Only lines with the string "none" are wanted. Pull them out of the data.
··· Excerpted data ···
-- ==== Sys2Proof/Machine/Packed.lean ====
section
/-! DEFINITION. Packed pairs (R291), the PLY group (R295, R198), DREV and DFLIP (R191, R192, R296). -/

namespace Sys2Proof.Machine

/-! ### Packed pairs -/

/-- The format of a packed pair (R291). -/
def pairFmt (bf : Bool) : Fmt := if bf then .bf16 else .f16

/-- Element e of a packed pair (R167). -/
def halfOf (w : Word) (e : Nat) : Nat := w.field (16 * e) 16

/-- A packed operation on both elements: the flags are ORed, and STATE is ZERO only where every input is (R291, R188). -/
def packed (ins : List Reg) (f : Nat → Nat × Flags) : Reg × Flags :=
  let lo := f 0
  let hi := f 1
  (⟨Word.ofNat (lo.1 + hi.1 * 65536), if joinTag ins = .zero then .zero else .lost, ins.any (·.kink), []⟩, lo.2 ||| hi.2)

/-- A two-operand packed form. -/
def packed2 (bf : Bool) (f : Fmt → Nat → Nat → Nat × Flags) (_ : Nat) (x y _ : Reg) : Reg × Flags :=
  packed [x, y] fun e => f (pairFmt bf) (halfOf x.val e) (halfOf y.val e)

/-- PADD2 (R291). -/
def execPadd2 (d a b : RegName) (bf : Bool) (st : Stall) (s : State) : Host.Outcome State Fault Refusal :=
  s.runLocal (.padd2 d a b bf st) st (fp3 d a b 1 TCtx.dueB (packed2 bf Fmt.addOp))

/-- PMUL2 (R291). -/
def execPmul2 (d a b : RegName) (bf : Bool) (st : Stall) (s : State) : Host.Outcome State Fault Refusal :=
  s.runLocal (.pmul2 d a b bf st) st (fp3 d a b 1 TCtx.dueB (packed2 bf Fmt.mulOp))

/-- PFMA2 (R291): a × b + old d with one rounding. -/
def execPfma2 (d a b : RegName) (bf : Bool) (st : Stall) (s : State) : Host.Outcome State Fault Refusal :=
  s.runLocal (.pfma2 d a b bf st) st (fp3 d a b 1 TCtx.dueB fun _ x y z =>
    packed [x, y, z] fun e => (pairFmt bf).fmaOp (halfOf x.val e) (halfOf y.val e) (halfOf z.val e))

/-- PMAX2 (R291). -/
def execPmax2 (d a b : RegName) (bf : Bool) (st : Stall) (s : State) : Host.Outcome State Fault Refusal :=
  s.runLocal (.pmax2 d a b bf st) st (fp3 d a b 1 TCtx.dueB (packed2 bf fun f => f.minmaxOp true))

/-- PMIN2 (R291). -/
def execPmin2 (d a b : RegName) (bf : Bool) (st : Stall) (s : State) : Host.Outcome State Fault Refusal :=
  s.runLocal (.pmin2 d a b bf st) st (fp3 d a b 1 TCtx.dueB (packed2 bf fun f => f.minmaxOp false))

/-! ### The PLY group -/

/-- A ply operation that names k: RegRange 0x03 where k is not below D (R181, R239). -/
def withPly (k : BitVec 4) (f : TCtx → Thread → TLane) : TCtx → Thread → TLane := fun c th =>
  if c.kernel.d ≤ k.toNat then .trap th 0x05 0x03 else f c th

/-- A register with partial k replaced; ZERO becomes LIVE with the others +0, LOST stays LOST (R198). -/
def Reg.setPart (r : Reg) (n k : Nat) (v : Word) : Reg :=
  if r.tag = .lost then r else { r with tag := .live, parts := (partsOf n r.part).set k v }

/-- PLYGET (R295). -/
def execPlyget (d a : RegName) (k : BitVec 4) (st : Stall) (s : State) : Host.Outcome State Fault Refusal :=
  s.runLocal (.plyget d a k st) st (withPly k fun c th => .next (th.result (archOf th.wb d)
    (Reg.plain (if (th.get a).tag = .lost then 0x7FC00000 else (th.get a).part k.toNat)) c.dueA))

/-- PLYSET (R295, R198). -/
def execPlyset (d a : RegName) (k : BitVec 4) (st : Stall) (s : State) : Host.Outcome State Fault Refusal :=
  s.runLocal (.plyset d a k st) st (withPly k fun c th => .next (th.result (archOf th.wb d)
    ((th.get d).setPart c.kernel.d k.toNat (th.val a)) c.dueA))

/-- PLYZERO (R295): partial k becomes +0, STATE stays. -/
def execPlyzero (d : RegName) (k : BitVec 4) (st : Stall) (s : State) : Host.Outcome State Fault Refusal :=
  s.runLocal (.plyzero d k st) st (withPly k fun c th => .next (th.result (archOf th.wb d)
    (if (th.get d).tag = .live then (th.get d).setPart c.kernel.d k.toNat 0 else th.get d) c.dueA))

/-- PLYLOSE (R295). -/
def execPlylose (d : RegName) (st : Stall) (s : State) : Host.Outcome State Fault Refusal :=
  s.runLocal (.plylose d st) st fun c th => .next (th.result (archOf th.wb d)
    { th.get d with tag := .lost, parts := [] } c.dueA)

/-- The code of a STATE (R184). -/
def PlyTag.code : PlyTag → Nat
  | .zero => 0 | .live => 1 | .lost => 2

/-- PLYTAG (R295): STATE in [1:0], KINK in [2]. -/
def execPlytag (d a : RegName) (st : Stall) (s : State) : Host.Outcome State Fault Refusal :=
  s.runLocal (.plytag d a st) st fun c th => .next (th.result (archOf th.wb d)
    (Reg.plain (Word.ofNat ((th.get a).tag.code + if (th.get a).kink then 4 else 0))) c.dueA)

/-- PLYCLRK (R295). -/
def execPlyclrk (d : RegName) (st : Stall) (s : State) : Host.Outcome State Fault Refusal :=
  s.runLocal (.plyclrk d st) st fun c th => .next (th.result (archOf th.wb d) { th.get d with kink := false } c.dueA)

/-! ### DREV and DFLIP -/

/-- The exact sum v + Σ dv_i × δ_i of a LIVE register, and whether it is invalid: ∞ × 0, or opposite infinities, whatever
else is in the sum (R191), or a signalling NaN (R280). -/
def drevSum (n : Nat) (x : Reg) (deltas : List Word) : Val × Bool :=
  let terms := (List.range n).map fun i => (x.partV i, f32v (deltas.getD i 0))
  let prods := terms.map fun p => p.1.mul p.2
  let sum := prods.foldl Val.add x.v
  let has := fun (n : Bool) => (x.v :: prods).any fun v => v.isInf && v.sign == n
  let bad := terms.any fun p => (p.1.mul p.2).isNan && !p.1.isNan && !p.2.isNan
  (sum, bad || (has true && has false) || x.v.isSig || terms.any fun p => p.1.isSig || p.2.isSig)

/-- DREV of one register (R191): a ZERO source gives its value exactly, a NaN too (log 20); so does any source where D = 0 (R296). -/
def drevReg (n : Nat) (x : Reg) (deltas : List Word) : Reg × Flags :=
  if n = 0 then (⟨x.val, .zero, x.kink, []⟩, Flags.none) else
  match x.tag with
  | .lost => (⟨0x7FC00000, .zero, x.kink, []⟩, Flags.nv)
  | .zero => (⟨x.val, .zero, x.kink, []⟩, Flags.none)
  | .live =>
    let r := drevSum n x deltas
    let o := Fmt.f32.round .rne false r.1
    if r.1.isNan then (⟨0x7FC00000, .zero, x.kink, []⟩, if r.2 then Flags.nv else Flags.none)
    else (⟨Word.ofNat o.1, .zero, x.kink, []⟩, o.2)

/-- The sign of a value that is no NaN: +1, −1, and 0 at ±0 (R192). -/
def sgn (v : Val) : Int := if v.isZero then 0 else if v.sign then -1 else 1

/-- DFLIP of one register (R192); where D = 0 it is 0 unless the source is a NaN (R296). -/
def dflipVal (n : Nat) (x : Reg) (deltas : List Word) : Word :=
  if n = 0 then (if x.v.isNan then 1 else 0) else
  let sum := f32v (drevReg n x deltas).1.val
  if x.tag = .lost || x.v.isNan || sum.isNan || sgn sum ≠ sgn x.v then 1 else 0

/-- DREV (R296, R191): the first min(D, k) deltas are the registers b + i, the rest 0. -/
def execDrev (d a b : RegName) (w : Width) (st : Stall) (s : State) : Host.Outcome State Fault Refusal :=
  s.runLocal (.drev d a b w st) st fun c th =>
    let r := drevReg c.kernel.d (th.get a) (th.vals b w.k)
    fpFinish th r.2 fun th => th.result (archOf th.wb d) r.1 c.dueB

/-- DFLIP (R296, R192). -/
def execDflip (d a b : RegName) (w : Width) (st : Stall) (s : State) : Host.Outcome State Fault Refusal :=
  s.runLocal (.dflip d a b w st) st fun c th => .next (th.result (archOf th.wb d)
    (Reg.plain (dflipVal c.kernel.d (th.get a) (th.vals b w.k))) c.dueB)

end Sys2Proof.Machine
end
···
* The completed task *
  if n = 0 then (⟨x.val, .zero, x.kink, []⟩, Flags.none) else
  | .zero => (⟨x.val, .zero, x.kink, []⟩, Flags.none)
    if r.1.isNan then (⟨0x7FC00000, .zero, x.kink, []⟩, if r.2 then Flags.nv else Flags.none)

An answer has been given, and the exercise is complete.